1998–2005: The Devil Rays and early struggles
The Devil Rays played their first game on March 31, 1998, against the Detroit Tigers at Tropicana Field, before an opening day crowd of 45,369. Wilson Álvarez threw the first pitch and Wade Boggs hit the team's first home run, though the Devil Rays ended up losing 11–6. The next day, the Devil Rays won their first victory, defeating Detroit 11–8, thanks to rookie pitcher (and future All-Star) Rolando Arrojo. Despite briefly being over .500 in their first 19 games (a first for an expansion team in their inaugural season), the team would go on to lose 99 that year, ending with the second-worst record in the league (just above their neighbors, the Marlins, who lost 108).
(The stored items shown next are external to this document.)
/-- An access while BUSY = 1 that neither breaks the protocol nor resets keeps the operands. -/
theorem hostAct_keepsOperands {a : HostAction} {s t : State} (h : s.hostAct a = .next t) (hb : s.busy = true)
    (hbt : t.busy = true) (hf : t.fault = false) : s.KeepsOperands t := by
  cases a with
  | read b =>
    rcases hostRead_cases h with ⟨hidle, _⟩ | ⟨_, v, rfl⟩ | ⟨_, rfl⟩ | ⟨_, rfl⟩
    · simp [hb] at hidle
    · exact .of_record s _ _ _ _
    · exact .of_record s _ _ _ _
    · simp at hf
  | write b v =>
    rcases hostWrite_cases h with ⟨_, rfl⟩ | ⟨hidle, _⟩ | ⟨hidle, _⟩
    · simp at hf
    · simp [hb] at hidle
    · simp [hb] at hidle
  | poll =>
    cases h
    rw [State.hostPoll, if_pos hb]
    exact .of_record s _ _ _ _
  | reset =>
    cases h
    simp at hbt

/-- Settles O49: a completion and a reset end BUSY, and every other access that keeps the protocol is a read. -/
theorem pendingOperandsStayAsIssued : Obligations.PendingOperandsStayAsIssued := by
  intro s t h hf hft hb hbt
  rcases step_cases hf h with ⟨_, hcomp⟩ | ⟨_, _, rfl⟩ | ⟨_, a, rest, _, hact⟩
  · simp [complete_busy hcomp] at hbt
  · exact State.KeepsOperands.of_record t _ _ _ _
  · exact hostAct_keepsOperands (s := { s with host := rest }) hact hb hbt hft

end Sys2Proof.Machine
end

section
/-! The decoder's rejections (30_encoding.md R71, R72): which CMD values select no command, by their fields and as numbers, and what
becomes of such a value. -/

namespace Sys2Proof

/-- A CMD value is its RSV field above its OP field (30_encoding.md R70). -/
theorem toNat_eq_cmdRsv_cmdOp (w : BusWord) : w.toNat = 256 * (cmdRsv w).toNat + (cmdOp w).toNat := by
  simp only [cmdRsv, cmdOp, BitVec.extractLsb'_toNat, Nat.shiftRight_eq_div_pow]
  omega

/-- The opcodes outside the seven rows of 30_encoding.md R71 (R72). -/
theorem decodeOp_error_iff (op : Byte) : (∃ e, decodeOp op = .error e) ↔ op = 0 ∨ 8 ≤ op.toNat := by
  have hzero : op = 0 ↔ op.toNat = 0 := BitVec.toNat_inj.symm
  rw [hzero, decodeOp]
  split <;> simp only [Except.error.injEq, exists_eq', reduceCtorEq, exists_false, true_iff, false_iff, imp_false] at * <;> omega

/-- The decoder rejects by RSV first, then by the opcode. -/
theorem decode_error_iff (w : BusWord) :
    (∃ e, decode w = .error e) ↔ cmdRsv w ≠ 0 ∨ cmdOp w = 0 ∨ 8 ≤ (cmdOp w).toNat := by
  unfold decode
  split_ifs with hrsv
  · exact iff_of_true ⟨_, rfl⟩ (.inl hrsv)
  · rw [decodeOp_error_iff, or_iff_right hrsv]

/-- A value with an illegal field is 0 or at least 8, since RSV counts 256 and more. -/
theorem decode_error_iff_toNat (w : BusWord) : (∃ e, decode w = .error e) ↔ w.toNat = 0 ∨ 8 ≤ w.toNat := by
  have hfields := toNat_eq_cmdRsv_cmdOp w
  have hrsv : cmdRsv w = 0 ↔ (cmdRsv w).toNat = 0 := BitVec.toNat_inj.symm
  have hop : cmdOp w = 0 ↔ (cmdOp w).toNat = 0 := BitVec.toNat_inj.symm
  rw [decode_error_iff, ne_eq, hrsv, hop]
  omega

end Sys2Proof

namespace Sys2Proof.Machine

/-- The completion of a rejected CMD value is the ILLEGAL_CMD failure (60_exceptions.md R207). -/
theorem complete_of_decode_error {s : State} {e : DecodeError} (h : decode s.cmdLatch = .error e) :
    s.complete = .next (s.endCommand .illegalCmd) := by
  rw [State.complete, h]
  rfl

/-- Settles O3: the write issues the value whatever it is, the completion decodes the latched value, and the rejected values are the
illegal ones. -/
theorem illegalCmdValueIsIssuedAndReported : Obligations.IllegalCmdValueIsIssuedAndReported := by
  refine ⟨fun s w hidle hillegal => ?_, fun w => ?_⟩
  · obtain ⟨e, he⟩ := (decode_error_iff w).mpr hillegal
    exact ⟨s.issue w, _, hostWrite_idle s 2 w (by decide) hidle, rfl, complete_of_decode_error he,
      endsAs_endCommand .illegalCmd (s.issue w) _ rfl⟩
  · cases h : decode w with
    | ok i => exact .inl ⟨i, rfl⟩
    | error e => exact .inr ((decode_error_iff w).mp ⟨e, h⟩)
The Devil Rays continued to struggle in their next few seasons, with many of their veteran players, including the "Hit Show" of sluggers (McGriff, Vinny Castilla, Jose Canseco and Greg Vaughn), being past their prime—though Wade Boggs would mark his 3000th career hit, a home run, against the Cleveland Indians on August 7, 1999. Having led the Devil Rays through two last-place, 69-wins seasons in 1999 and 2000, Rothschild was fired partway through the 2001 season and replaced by Hal McRae. Despite the change, the team continued to decline, and the 2002 season would lead to a franchise-worst 55–106 record, despite the emergence of key players like Aubrey Huff, Toby Hall, and Carl Crawford. McRae was moved to a front office position after the season.
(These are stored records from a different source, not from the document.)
-- ==== Sys2Proof/Machine/Operands.lean ====
section
/-! DEFINITION. Operand forms: fields selected by a phase, encoded values, and widening (00_scope.md rules
R13, R15, R19; 30_encoding.md rules R102, R104, R105). -/

namespace Sys2Proof

/-- The other phase, `¬p` of R19. -/
def Phase.other : Phase → Phase
  | .day => .night
  | .night => .day

/-- `t XOR k` for a chain position `k` (R37, R140). -/
def Phase.xor (t : Phase) (k : Bool) : Phase := if k then t.other else t

/-- R104: mode codes. -/
def Mode.code : Mode → BitVec 3
  | .dayNight => 0
  | .dusk => 1
  | .dawn => 2
  | .duskDawn => 3
  | .night010 => 4
  | .day010 => 5

/-- `clampMode` of R173: a byte of 0 to 5 is its mode, any other is MODE_FALLBACK. -/
def clampMode (fallback : Mode) (b : Byte) : Mode :=
  match b.toNat with
  | 0 => .dayNight
  | 1 => .dusk
  | 2 => .dawn
  | 3 => .duskDawn
  | 4 => .night010
  | 5 => .day010
  | _ => fallback

namespace Machine

/-- `ch[i]` (R15): one channel record of the state. -/
def State.chan (s : State) (i : ChanIdx) : Channel := s.ch[i]

/-- R105: state codes. -/
def ChState.code : ChState → BitVec 2
  | .steady => 0
  | .transit => 1
  | .delay => 2

/-- `dc[p]` of a channel (R15, R33). -/
def Channel.dc (c : Channel) : Phase → Byte
  | .day => c.dc0
  | .night => c.dc1

/-- `secDelay[p]` of a channel (R15, R33). -/
def Channel.secDelay (c : Channel) : Phase → Byte
  | .day => c.secDelay0
  | .night => c.secDelay1

/-- The target of the channel's current segment, `dc[phase]` (R133). -/
def Channel.target (c : Channel) : Byte := c.dc c.phase

/-- `zext_32` (R13). -/
def zext32 {n : Nat} (v : BitVec n) : Word := v.setWidth 32

/-- The channel `i` for which a STATRD selector is `base + i`, if it is 0 to 9 (R253). -/
def chanOfSel (base : Nat) (sel : Byte) : Option ChanIdx :=
  if h : base ≤ sel.toNat ∧ sel.toNat - base < 10 then some ⟨sel.toNat - base, h.2⟩ else none

end Machine
end Sys2Proof
end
Lou Piniella, a Tampa native who had previously led the Reds to a World Series, replaced McRae as manager for the 2003 season, winning 63 games. The next year, Piniella's Devil Rays finished with a 70–91 record, just above the Toronto Blue Jays to claim in 4th in the American League East—the first time in franchise history the team was out of last place. Crawford established himself as a breakout star, leading the American League in triples (19) and, for the second year in a row, stolen bases (59). In the 2005 season, Crawford's production at the plate was matched by newcomers Jorge Cantú and Jonny Gomes, though the team was let down by its pitching staff (despite the arrival of Scott Kazmir) and finished 67–95.
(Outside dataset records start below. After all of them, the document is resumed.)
-- ==== Sys2Proof/Machine/Outputs.lean ====
section
/-! DEFINITION. The combinational outputs (43_power_supervisor.md rules R199 and R200) and the read-only
status register map (10_state.md rules R43 to R48 and R50). -/

namespace Sys2Proof.Machine

/-- The duty-cycle output of a channel, before gamma correction (R199): power fault, then shutdown, then
test, then the engine. -/
def State.duty (s : State) (i : ChanIdx) : Byte :=
  if s.g.alarmActive then Config.faultDuty
  else if s.g.shutdown then Config.shutdownDuty
  else if (s.chan i).testEn then (s.chan i).testVal
  else (s.chan i).dcCur

/-- The alarm output (R200). -/
def State.buzzer (s : State) : Bool :=
  decide (s.params.alarmPeriodMs.toNat - s.params.alarmOnMs.toNat < s.g.alarmCnt.toNat)

/-! Each register of the status map is its fields at their bits; every other bit reads 0 (R43). -/

/-- GSTAT, selector 0x00 (R44). -/
def State.gstat (s : State) : Word :=
  place 0 s.g.dayNight.bit ||| place 1 s.g.dnInput.bit ||| place 2 (BitVec.ofBool s.g.shutdown) |||
    place 3 (BitVec.ofBool s.g.overAmp) ||| place 4 (BitVec.ofBool s.g.underVolt) |||
    place 5 (BitVec.ofBool s.g.alarmActive) ||| place 6 (BitVec.ofBool s.buzzer) ||| place 16 s.g.mA

/-- ASTAT, selector 0x01 (R50). -/
def State.astat (s : State) : Word := place 0 s.g.alarmCnt

/-- CHSTAT_i, selector 0x10 + i (R45). -/
def State.chstat (s : State) (i : ChanIdx) : Word :=
  place 0 (s.chan i).state.code ||| place 2 (s.chan i).phase.bit ||| place 3 (s.chan i).trig.bit |||
    place 4 (BitVec.ofBool (s.chan i).seqPos) ||| place 5 (BitVec.ofBool (s.chan i).testEn) |||
    place 8 (s.chan i).dcCur ||| place 16 (s.chan i).testVal ||| place 24 (s.duty i)

/-- CHTIME_i, selector 0x20 + i (R46). -/
def State.chtime (s : State) (i : ChanIdx) : Word :=
  place 0 (s.chan i).msCount ||| place 16 (s.chan i).secCount

/-- CHCFG_i, selector 0x30 + i (R47). -/
def State.chcfg (s : State) (i : ChanIdx) : Word :=
  place 0 (s.chan i).dc0 ||| place 8 (s.chan i).dc1 ||| place 16 (s.chan i).secTrans |||
    place 24 (s.chan i).mode.code

/-- CHCFG2_i, selector 0x40 + i (R48). -/
def State.chcfg2 (s : State) (i : ChanIdx) : Word :=
  place 0 (s.chan i).secDelay0 ||| place 8 (s.chan i).secDelay1 ||| place 16 (s.chan i).msPerStep

/-- The status register that a selector names (R253); an unlisted selector reads 0 (R43). -/
def State.statusWord (s : State) (sel : Byte) : Word :=
  if sel = 0x00 then s.gstat
  else if sel = 0x01 then s.astat
  else
    match chanOfSel 0x10 sel, chanOfSel 0x20 sel, chanOfSel 0x30 sel, chanOfSel 0x40 sel with
    | some i, _, _, _ => s.chstat i
    | none, some i, _, _ => s.chtime i
    | none, none, some i, _ => s.chcfg i
    | none, none, none, some i => s.chcfg2 i
    | none, none, none, none => 0

end Sys2Proof.Machine
end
Tensions between the owners and management came to a head after the dismal 2005 season. Piniella became frustrated with the ownership group's lack of commitment to the team, stating that they were "not interested about the present" but "about the future." He took issue not only with Naimoli (whose repeated promises of payroll increases had not been met), but with a new group of investors led by Stuart Sternberg. After the 2005 season, Sternberg purchased a controlling interest in the team and released Piniella, buying out the last year of his contract for $2.2 million.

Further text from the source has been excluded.